For families, the cost of a transatlantic trip can mount alarmingly. According to airlines, children become grown-ups at the age of 12. Virgin Atlantic, however, has extended the age limit to 16 on its flights to Florida. In order to stimulate family traffic to an area which has received plenty of adverse publicity, Richard Branson is charging even burly 15-year-olds only half the normal price.

Real bargain hunters, anxious to trim a few more pounds from fares which are already extremely good value, have few tricks left. But BA shareholders who have yet to use their annual 10 per cent discount voucher can get it to cut fares even further. Anyone else can just watch the in- flight movies (for which a charge of pounds 2 each way used to be made) and consume pounds 10 of drink (you used to have to pay), in order to get fare levels back to where they were in the autumn of 1981.


We selected four segments of the transatlantic market, and asked three discount agencies to find the best fares for specific journeys. The agencies were Airline Ticket Network (ATN: 0800 727747), Bridge the World (BTW: 071-911 0900) and Quest Worldwide (QWW: 081-547 3322). Similar fares may be available from other agencies, or from the airlines direct. Fares quoted include all applicable taxes and supplements.

London to New York: Air traffic between the two largest cities is wearing a furrow in the sky. At least 20 wide-bodied jets a day (plus a couple of Concordes) fly the 3,500 miles from London to New York. After a summer in which capacity on the route could not be filled, the airlines are approaching the low season by laying on even more capacity. Sample trip: 25-27 November for a Christmas shopping weekend. Best deal: pounds 223, direct from BA (0345 222111).

UK to New York: Surprisingly, the growth in flights from London to New York has been accompanied by a contraction in direct services from provincial airports. This has opened the way for 'third country' carriers to step in. Aer Lingus has cornered the New York market from eight regional airports in the UK, with a transfer at Dublin to the transatlantic flights. Icelandair, veteran purveyors of cheap transatlantic flights, drops you off at a more unlikely spot on its Glasgow- New York service: Keflavik ( pounds 204 including tax, through ATN). The remaining direct, non-stop services are likely to maintain fares at high levels. Sample trip: Glasgow-New York, 30 October for a week. Best deal: non-stop on BA, pounds 295 through ATN; one-stop via Dublin on Aer Lingus, pounds 236 through QWW.

London to West Coast: In terms of miles-per-pound, the West Coast is better value even than the New York route. For San Francisco, the combined capacity offered by BA, Virgin and United appears excessive; and to Los Angeles, Air New Zealand joins the scrum. Add in all the carriers who offer tempting fares to persuade you to travel indirectly, and it becomes the ultimate buyer's market. As competition hots up, 3p a mile is the sort of figure you should be looking at for the round-trip to California.
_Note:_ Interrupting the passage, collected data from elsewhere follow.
-- ==== Sys2Proof/Machine/ChannelRows.lean ====
section
/-! DEFINITION. The commands of the Sedge channel, of key rolls and of the security core (chapters 10 to 12). -/
namespace Sys2Proof.Machine

/-! ### Sedge (R258 to R278) -/

/-- Master `m` may use transmit buffer `b` (R258). -/
def bufOwned (m b : Nat) : Bool := 8 ≤ b || m == M.sedge

/-- SEDGE_ARM (R258). -/
def execSedgeArm (m p b : Nat) (s : State) : Out :=
  let r := if bufOwned m b then armBuf p b s else (St.denied, s)
  onReg s (s.hasPort p && decide (b < 16)) (0x1700200 + 0x1000000 * p + 4 * b) ((settle r.2).answer r.1 [])

/-- SEDGE_PACKET_START (R258, R259). -/
def execSedgePacketStart (p : Nat) (s : State) (gap : Nat := 16) : Out := onPort s p (packetStart p gap s)

/-- SEDGE_TX_DONE (R258). -/
def execSedgeTxDone (p : Nat) (s : State) : Out := onPort s p (txDone p s)

/-- SEDGE_PREAMBLE_DETECT (R262, R263): correlator, peak, run, chip phase and frequency offset found; `joint` says that it comes in the
core clock of a freeze on alignment (R72). -/
def execSedgePreambleDetect (p k m run : Nat) (rel fo : Int) (s : State) (joint : Bool := false) : Out :=
  onPortUnit s p k 4 (settle (preamble p k m run rel fo joint s))

/-- SEDGE_DELIMITER_FOUND (R264). -/
def execSedgeDelimiterFound (p k : Nat) (s : State) : Out := onPortUnit s p k 4 (delimiter p k s)

/-- SEDGE_DELIMITER_TIMEOUT (R264). -/
def execSedgeDelimiterTimeout (p k : Nat) (s : State) : Out := onPortUnit s p k 4 (delimTimeout p k s)

/-- SEDGE_HEADER_DECODE (R265): the 64-bit header decoded. -/
def execSedgeHeaderDecode (p k h : Nat) (s : State) : Out := onPortUnit s p k 4 (headerDecode p k h s)

/-- SEDGE_BODY_DECODE (R266 to R268): the body bytes and the CRC decoded. -/
def execSedgeBodyDecode (p k : Nat) (body : List Nat) (crc : Nat) (s : State) : Out := onPortUnit s p k 4 (bodyDecode p k body crc s)

/-- SEDGE_RXQ_POP (R278). -/
def execSedgeRxqPop (p : Nat) (s : State) : Out := portRow s p 0x700070 (St.ok, rxqPop p s)

/-- HELLO_SEND (R270). -/
def execHelloSend (p : Nat) (s : State) : Out := onPort s p (helloSend p s)

/-- HELLO_RECEIVE (R270, R271). -/
def execHelloReceive (p : Nat) (b : List Nat) (s : State) : Out := onPort s p (helloReceive p b s)

/-- PEER_SEEN_TIMEOUT (R271). -/
def execPeerSeenTimeout (p : Nat) (s : State) : Out := onPort s p (peerTimeout p s)

/-! ### Key rolls (R292, R336): they wait while the Ling runtime is replaced -/

/-- KEY_ROLL_GO (R292). -/
def execKeyRollGo (p c id slot : Nat) (both : Bool) (s : State) : Out :=
  let r := keyGo p (c % 32) (id % 256) (slot % 2) both s
  onReg s (s.hasPort p) 0x4000040 ((settle r.2).answer r.1 [])

/-- KEY_PROP_RECEIVE (R292). -/
def execKeyPropReceive (p : Nat) (b : List Nat) (s : State) : Out := latePort s p (lingHear p 0x20 b s)

/-- KEY_ACK_RECEIVE (R292). -/
def execKeyAckReceive (p : Nat) (b : List Nat) (s : State) : Out := latePort s p (lingHear p 0x21 b s)

/-- KEY_NAK_RECEIVE (R292). -/
def execKeyNakReceive (p : Nat) (b : List Nat) (s : State) : Out := latePort s p (lingHear p 0x22 b s)

/-- KEY_TIMEOUT (R292): the timers of an exchange run on in a swap. -/
def execKeyTimeout (p c : Nat) (s : State) : Out := latePort s p (keyTimeoutEnd p (c % 32) s)

/-! ### Mailbox operations (R334, R335): master and descriptor -/

/-- A mailbox command. -/
def mailRow (op m d : Nat) (r : FlashResult) (s : State) : Out := .next (settle (mailCommand op m (d % 2 ^ 128) r s).2)

/-- INFO. -/
def execInfo (m d : Nat) (s : State) : Out := mailRow 1 m d {} s

/-- KTK_LOAD. -/
def execKtkLoad (m d : Nat) (s : State) : Out := mailRow 2 m d {} s

/-- KEY_GEN. -/
def execKeyGen (m d : Nat) (s : State) : Out := mailRow 3 m d {} s

/-- KEY_INSTALL. -/
def execKeyInstall (m d : Nat) (s : State) : Out := mailRow 4 m d {} s

/-- KEY_ERASE. -/
def execKeyErase (m d : Nat) (s : State) : Out := mailRow 5 m d {} s

/-- SESS_LOAD. -/
def execSessLoad (m d : Nat) (s : State) : Out := mailRow 6 m d {} s

/-- SESS_ERASE. -/
def execSessErase (m d : Nat) (s : State) : Out := mailRow 7 m d {} s

/-- PNONCE. -/
def execPnonce (m d : Nat) (s : State) : Out := mailRow 8 m d {} s

/-- PROPOSE of the security core (R322 to R328). -/
def execSecPropose (m d : Nat) (s : State) : Out := mailRow 9 m d {} s

/-- APPROVE. -/
def execApprove (m d : Nat) (s : State) : Out := mailRow 0xA m d {} s

/-- WITHDRAW. -/
def execWithdraw (m d : Nat) (s : State) : Out := mailRow 0xB m d {} s

/-- ENROL. -/
def execEnrol (m d : Nat) (s : State) : Out := mailRow 0xC m d {} s

/-- LOCK. -/
def execLock (m d : Nat) (s : State) : Out := mailRow 0xD m d {} s

/-- ATTEST. -/
def execAttest (m d : Nat) (s : State) : Out := mailRow 0xE m d {} s

/-- ATT_KEY. -/
def execAttKey (m d : Nat) (s : State) : Out := mailRow 0xF m d {} s

/-- EPOCH. -/
def execEpoch (m d : Nat) (s : State) : Out := mailRow 0x10 m d {} s

/-- RT_SWAP, with the boot image read. -/
def execRtSwap (m d : Nat) (r : FlashResult) (s : State) : Out := mailRow 0x11 m d r s

/-! ### What the security core finishes -/

/-- RT_SWAP_DONE (R336): what waited goes on. -/
def execRtSwapDone (s : State) : Out := late (if s.sec.swap.isNone then s else lingResume (rtSwapDone s))

/-- APPROVAL_RECORD_COMMIT (R329, R330): how the commit ended, and whether OTP programming fails. -/
def execApprovalRecordCommit (failAt : Option Nat) (otpFail : Bool) (s : State) (time : Nat := 0) : Out := late (recordCommit failAt otpFail time s)

/-- ATT_RESERVE_DONE (R338). -/
def execAttReserveDone (failAt : Option Nat) (s : State) (time : Nat := 0) : Out := late (attReserved failAt time s)

/-- APPR_CONF_SEND (R331). -/
def execApprConfSend (k : Nat) (s : State) : Out := onUnit s k 16 (lingHear 0 0 [k] s)

/-- APPR_CONF_RECEIVE (R331). -/
def execApprConfReceive (p : Nat) (b : List Nat) (s : State) : Out := onPort s p (lingHear p 0x28 b s)

/-- APPR_ACK_RECEIVE (R331). -/
def execApprAckReceive (p : Nat) (b : List Nat) (s : State) : Out := latePort s p (lingHear p 0x29 b s)

/-- APPR_NAK_RECEIVE (R331). -/
def execApprNakReceive (p : Nat) (b : List Nat) (s : State) : Out := onPort s p (lingHear p 0x2A b s)

/-- PROPOSAL_DEADLINE (R331). -/
def execProposalDeadline (k : Nat) (s : State) : Out := onUnit s k 16 (settle (propDeadline k s))

end Sys2Proof.Machine
end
Sample trip: 15 September for a fortnight to Los Angeles. Best deal: pounds 365, non-stop on Air New Zealand (QWW); one- stop via St Louis on TWA, pounds 361 (BTW).

UK to US: It is not (yet) possible to fly from Birmingham, West Midlands, to Birmingham, Alabama, so passengers from regional points in the UK to smaller cities in the US have to change somewhere en route. Every carrier, from Air France to Air Canada, is after 'sixth-freedom' traffic, meaning they fly you to their home country and then on to various points in the US. The most aggressive partnership is KLM and Northwest. KLM has flights from all over the UK to Amsterdam, where you can transfer to a range of destinations on the Northwest network. Our sample trip is from Manchester to Miami, but anyone heading for Florida could also consider charter flights direct from the city to Orlando: not only are they good value, they do not involve a change of plane. Sample trip: Manchester-Miami, 1 October for two weeks. Best deal: pounds 372 Air Canada via Toronto (ATN).


If you want to go on a specific flight, book now: if you love a bargain, wait a couple of weeks. So far, the fares fight is confined to BA and Virgin; American Airlines and United have yet to respond to the price cuts. 'Mid-September is when the fun really starts,' says Trevor Worth, transatlantic flights specialist for Quest Worldwide.